(Data for processing Opens)

-- ==== Sys2Proof/Laws/Memory.lean ====
section
/-! SUPPORT. Memory: little-endian bytes, a read after a write, and the canonical form, which every memory operation keeps. -/
namespace Sys2Proof.Machine

/-! ### Little-endian bytes (R7) -/

@[simp] theorem leBytes_length (n v : Nat) : (leBytes n v).length = n := by
  induction n generalizing v with
  | zero => rfl
  | succ n ih => simp [leBytes, ih]

theorem leBytes_get (n : Nat) : ∀ (v i : Nat) (h : i < (leBytes n v).length), ((leBytes n v)[i]).toNat = v / 256 ^ i % 256 := by
  induction n with
  | zero => intro v i h; simp at h
  | succ n ih =>
    intro v i h
    cases i with
    | zero => simp [leBytes]
    | succ i =>
      simp only [leBytes, List.getElem_cons_succ]
      rw [ih, Nat.div_div_eq_div_mul, pow_succ, mul_comm]

theorem leNat_leBytes (n : Nat) : ∀ v, leNat (leBytes n v) = v % 256 ^ n := by
  induction n with
  | zero => intro v; simp [leBytes, leNat, Nat.mod_one]
  | succ n ih =>
    intro v
    simp only [leBytes, leNat, ih, BitVec.toNat_ofNat]
    rw [show 256 ^ (n + 1) = 256 * 256 ^ n by ring, Nat.mod_mul]

/-! ### Keys -/

theorem memKey_ne {sp sp' a b : Nat} (ha : a < 2 ^ 64) (hb : b < 2 ^ 64) (h : sp' ≠ sp ∨ b ≠ a) : memKey sp' b ≠ memKey sp a := by
  unfold memKey
  rcases Nat.lt_trichotomy sp sp' with h' | h' | h'
  · have : (sp + 1) * 2 ^ 64 ≤ sp' * 2 ^ 64 := Nat.mul_le_mul_right _ h'
    omega
  · subst h'; rcases h with h | h
    · exact absurd rfl h
    · omega
  · have : (sp' + 1) * 2 ^ 64 ≤ sp * 2 ^ 64 := Nat.mul_le_mul_right _ h'
    omega

/-! ### Reads after writes -/

theorem Dev.wbs_rb (d : Dev) (sp a : Nat) (v : List Byte) (sp' b : Nat) : (d.wbs sp a v).rb sp' b =
    Sparse.get (memDefault d.lostEpoch) (Sparse.putMany (memDefault d.lostEpoch) d.mem (memKey sp a) v) (memKey sp' b) := by
  rw [Dev.rb, Dev.wbs_lostEpoch, Dev.wbs_eq, Dev.withMem_mem]

/-- A byte that was written. -/
theorem Dev.rb_wbs_in (d : Dev) (sp a : Nat) (v : List Byte) (i : Nat) (h : i < v.length) : (d.wbs sp a v).rb sp (a + i) = v[i] := by
  rw [Dev.wbs_rb, show memKey sp (a + i) = memKey sp a + i by unfold memKey; omega, Sparse.get_putMany_in]

/-- A byte that was not. -/
theorem Dev.rb_wbs_out (d : Dev) (sp a : Nat) (v : List Byte) (sp' b : Nat) (ha : a + v.length ≤ 2 ^ 64) (hb : b < 2 ^ 64)
    (h : sp' ≠ sp ∨ b < a ∨ a + v.length ≤ b) : (d.wbs sp a v).rb sp' b = d.rb sp' b := by
  rw [Dev.wbs_rb, Sparse.get_putMany_out, Dev.rb]
  unfold memKey
  rcases Nat.lt_trichotomy sp sp' with h' | h' | h'
  · have : (sp + 1) * 2 ^ 64 ≤ sp' * 2 ^ 64 := Nat.mul_le_mul_right _ h'
    omega
  · subst h'; rcases h with h | h
    · exact absurd rfl h
    · omega
  · have : (sp' + 1) * 2 ^ 64 ≤ sp * 2 ^ 64 := Nat.mul_le_mul_right _ h'
    omega

/-- What was written is read back. -/
theorem Dev.rbs_wbs (d : Dev) (sp a : Nat) (v : List Byte) : (d.wbs sp a v).rbs sp a v.length = v := by
  rw [Dev.rbs, Dev.wbs_lostEpoch, Dev.wbs_eq, Dev.withMem_mem, Sparse.getMany_putMany]

theorem Dev.ld_st (d : Dev) (sp a n v : Nat) : (d.st sp a n v).ld sp a n = v % 256 ^ n := by
  have := Dev.rbs_wbs d sp a (leBytes n v)
  rw [leBytes_length] at this
  rw [Dev.ld, Dev.st, this, leNat_leBytes]

/-! ### The canonical form -/

theorem Memory.wf_wb (d : Dev) (sp a : Nat) (v : Byte) (h : Memory.wf d = true) : Memory.wf (d.wb sp a v) = true := by
  rw [Memory.wf, Dev.wb_lostEpoch, Dev.wb_eq, Dev.withMem_mem]; exact Sparse.wf_put _ _ _ _ h

theorem Memory.wf_wbs (d : Dev) (sp a : Nat) (v : List Byte) (h : Memory.wf d = true) : Memory.wf (d.wbs sp a v) = true := by
  rw [Memory.wf, Dev.wbs_lostEpoch, Dev.wbs_eq, Dev.withMem_mem]; exact Sparse.wf_putMany _ _ _ _ h

theorem Memory.wf_st (d : Dev) (sp a n v : Nat) (h : Memory.wf d = true) : Memory.wf (d.st sp a n v) = true :=
  Memory.wf_wbs _ _ _ _ h

theorem Memory.wf_reset : Memory.wf State.reset.dev = true := rfl

/-- An erase of flash. -/
theorem Memory.wf_flashErase (d : Dev) (a n : Nat) (h : Memory.wf d = true) : Memory.wf (d.flashErase a n) = true :=
  Sparse.wf_filter _ _ _ _ h fun _ _ _ => rfl

/-- Memory that no reset touches reads the same whatever the count of resets. -/
theorem memDefault_resets (e : Lost) (l : Bool) (k : Nat) (h : resetKeepsMem l k = true) :
    memDefault { e with resets := e.resets + 1 } k = memDefault e k := by
  simp only [resetKeepsMem, spT2, spT4, spFlash, spHost, spImem, spDmem, spLedger, Bool.or_eq_true, Bool.and_eq_true, beq_iff_eq] at h
  unfold memDefault
  generalize saveArea k = b
  generalize hq : k / 2 ^ 64 = q at h
  have hq : q = 2 ∨ q = 4 ∨ q = 7 ∨ q = 12 ∨ q = 5 ∨ q = 6 ∨ q = 11 := by tauto
  rcases hq with h | h | h | h | h | h | h <;> subst h <;> simp [spFlash, spStage, spT0, spTrace, spTile, spT1]

/-- A device reset or a reboot: what HBM, staging SRAM, trace buffer and tiles held is dropped with the change of what they read as. -/
theorem Memory.wf_restart (d : Dev) (full : Bool) (h : Memory.wf d = true) : Memory.wf (d.restart full) = true :=
  Sparse.wf_filter _ _ _ _ h fun _ _ hp => memDefault_resets _ _ _ hp

/-- A power-up keeps what a device reset keeps, but for the ledger retention. -/
theorem Memory.wf_powerUp (d : Dev) (h : Memory.wf d = true) :
    Sparse.wf (memDefault { d.lostEpoch with resets := d.lostEpoch.resets + 1 })
      (d.mem.filter fun e => resetKeepsMem false e.1) = true :=
  Sparse.wf_filter _ _ _ _ h fun _ _ hp => memDefault_resets _ _ _ hp

/-- HOLD drops staging SRAM, the trace buffer and the tiles with the change of what they read as. -/
theorem Memory.wf_hold (d : Dev) (h : Memory.wf d = true) :
    Sparse.wf (memDefault { d.lostEpoch with holds := d.lostEpoch.holds + 1 }) (d.mem.filter fun c => !lostSpace c.1) = true := by
  refine Sparse.wf_filter _ _ _ _ h fun p _ hp => ?_
  simp only [lostSpace, Bool.not_eq_true', Bool.or_eq_false_iff, beq_eq_false_iff_ne] at hp
  obtain ⟨⟨a, b⟩, c⟩ := hp
  unfold memDefault
  simp only [a, b, c, or_self, and_false, if_false]

/-- A save drops the save area with the change of what it reads as. -/
theorem Memory.wf_hgSave (d : Dev) (h : Memory.wf d = true) : Memory.wf d.hgSave = true := by
  refine Sparse.wf_filter _ _ _ _ h fun p _ hp => ?_
  have hp : saveArea p.1 = false := by simpa using hp
  unfold memDefault Dev.hgSave
  simp only [hp, Bool.false_eq_true, and_false, if_false]

/-- Dropping whole spaces, as stage 5 and the AO domain's reset do. -/
theorem Memory.wf_drop (d : Dev) (f : Host.Cell → Bool) (h : Memory.wf d = true) :
    Sparse.wf (memDefault d.lostEpoch) (d.mem.filter f) = true := Sparse.wf_filter _ _ _ _ h fun _ _ _ => rfl

/-- The staged image: flash cells at staging keys, the highest there are. -/
theorem Memory.wf_stageImage (d : Dev) (img : Nat) (h : Memory.wf d = true) (hk : ∀ c ∈ d.mem, c.1 / 2 ^ 64 ≤ spStage) :
    Memory.wf (d.stageImage img) = true := by
  have hb : ∃ base, base = memKey spFlash (if img = 0 then 0x100000 else 0x2000000) ∧ 7 * 2 ^ 64 ≤ base ∧ base + 0x1C00000 ≤ 8 * 2 ^ 64 := by
    refine ⟨_, rfl, ?_, ?_⟩ <;> (unfold memKey spFlash; split <;> omega)
  obtain ⟨base, hbase, hlo, hhi⟩ := hb
  unfold Memory.wf Dev.stageImage at *
  rw [← hbase]
  rw [Sparse.wf_iff] at h ⊢
  have flash : ∀ k : Nat, base ≤ k → k < base + 0x1C00000 → memDefault d.lostEpoch k = 0xFF := by
    intro k h1 h2
    have : k / 2 ^ 64 = 7 := by omega
    unfold memDefault
    simp only [this]
    exact if_pos (.inl rfl)
  have stage : ∀ k : Nat, k < 0x1C00000 → memDefault d.lostEpoch (memKey spStage k) = 0xFF := by
    intro k h1
    have : memKey spStage k / 2 ^ 64 = 13 := by unfold memKey spStage; omega
    unfold memDefault
    simp only [this]
    exact if_pos (.inr rfl)
  refine ⟨fun p hp => ?_, ?_⟩
  · rcases List.mem_append.mp hp with hp | hp
    · exact h.1 p (List.mem_filter.mp hp).1
    · obtain ⟨c, hc, rfl⟩ := List.mem_map.mp hp
      obtain ⟨hm, hr⟩ := List.mem_filter.mp hc
      simp only [Bool.and_eq_true, decide_eq_true_eq] at hr
      have h1 := h.1 c hm
      change c.2 ≠ memDefault d.lostEpoch (memKey spStage (c.1 - base))
      rw [stage _ (by omega), ← flash c.1 hr.1 hr.2]; exact h1
  · rw [List.map_append, List.pairwise_append]
    refine ⟨h.2.sublist (List.filter_sublist.map _), ?_, ?_⟩
    · rw [List.map_map, List.pairwise_map]
      have h2 := h.2
      rw [List.pairwise_map] at h2
      have h3 := h2.sublist (List.filter_sublist (p := fun e => decide (base ≤ e.1) && decide (e.1 < base + 0x1C00000)))
      refine h3.imp_of_mem ?_
      intro a b ha hb hab
      have ha' := (List.mem_filter.mp ha).2
      have hb' := (List.mem_filter.mp hb).2
      simp only [Bool.and_eq_true, decide_eq_true_eq] at ha' hb'
      simp only [Function.comp, memKey]
      omega
    · intro x hx y hy
      obtain ⟨c, hc, rfl⟩ := List.mem_map.mp hx
      obtain ⟨c', hc', rfl⟩ := List.mem_map.mp hy
      obtain ⟨e, he, rfl⟩ := List.mem_map.mp hc'
      obtain ⟨hm, hr⟩ := List.mem_filter.mp hc
      have := hk c hm
      simp only [bne_iff_ne, spStage] at hr this
      simp only [memKey, spStage]
      have : c.1 / 2 ^ 64 < 13 := by omega
      have : c.1 < 13 * 2 ^ 64 := by omega
      omega

end Sys2Proof.Machine
end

(Data for processing Closes)

-- What is being asked --
Lines holding the word "they" in the entries above are the ones to pull out. Copy them all.

-- Output of the exercise --
/-- A device reset or a reboot: what HBM, staging SRAM, trace buffer and tiles held is dropped with the change of what they read as. -/
/-- HOLD drops staging SRAM, the trace buffer and the tiles with the change of what they read as. -/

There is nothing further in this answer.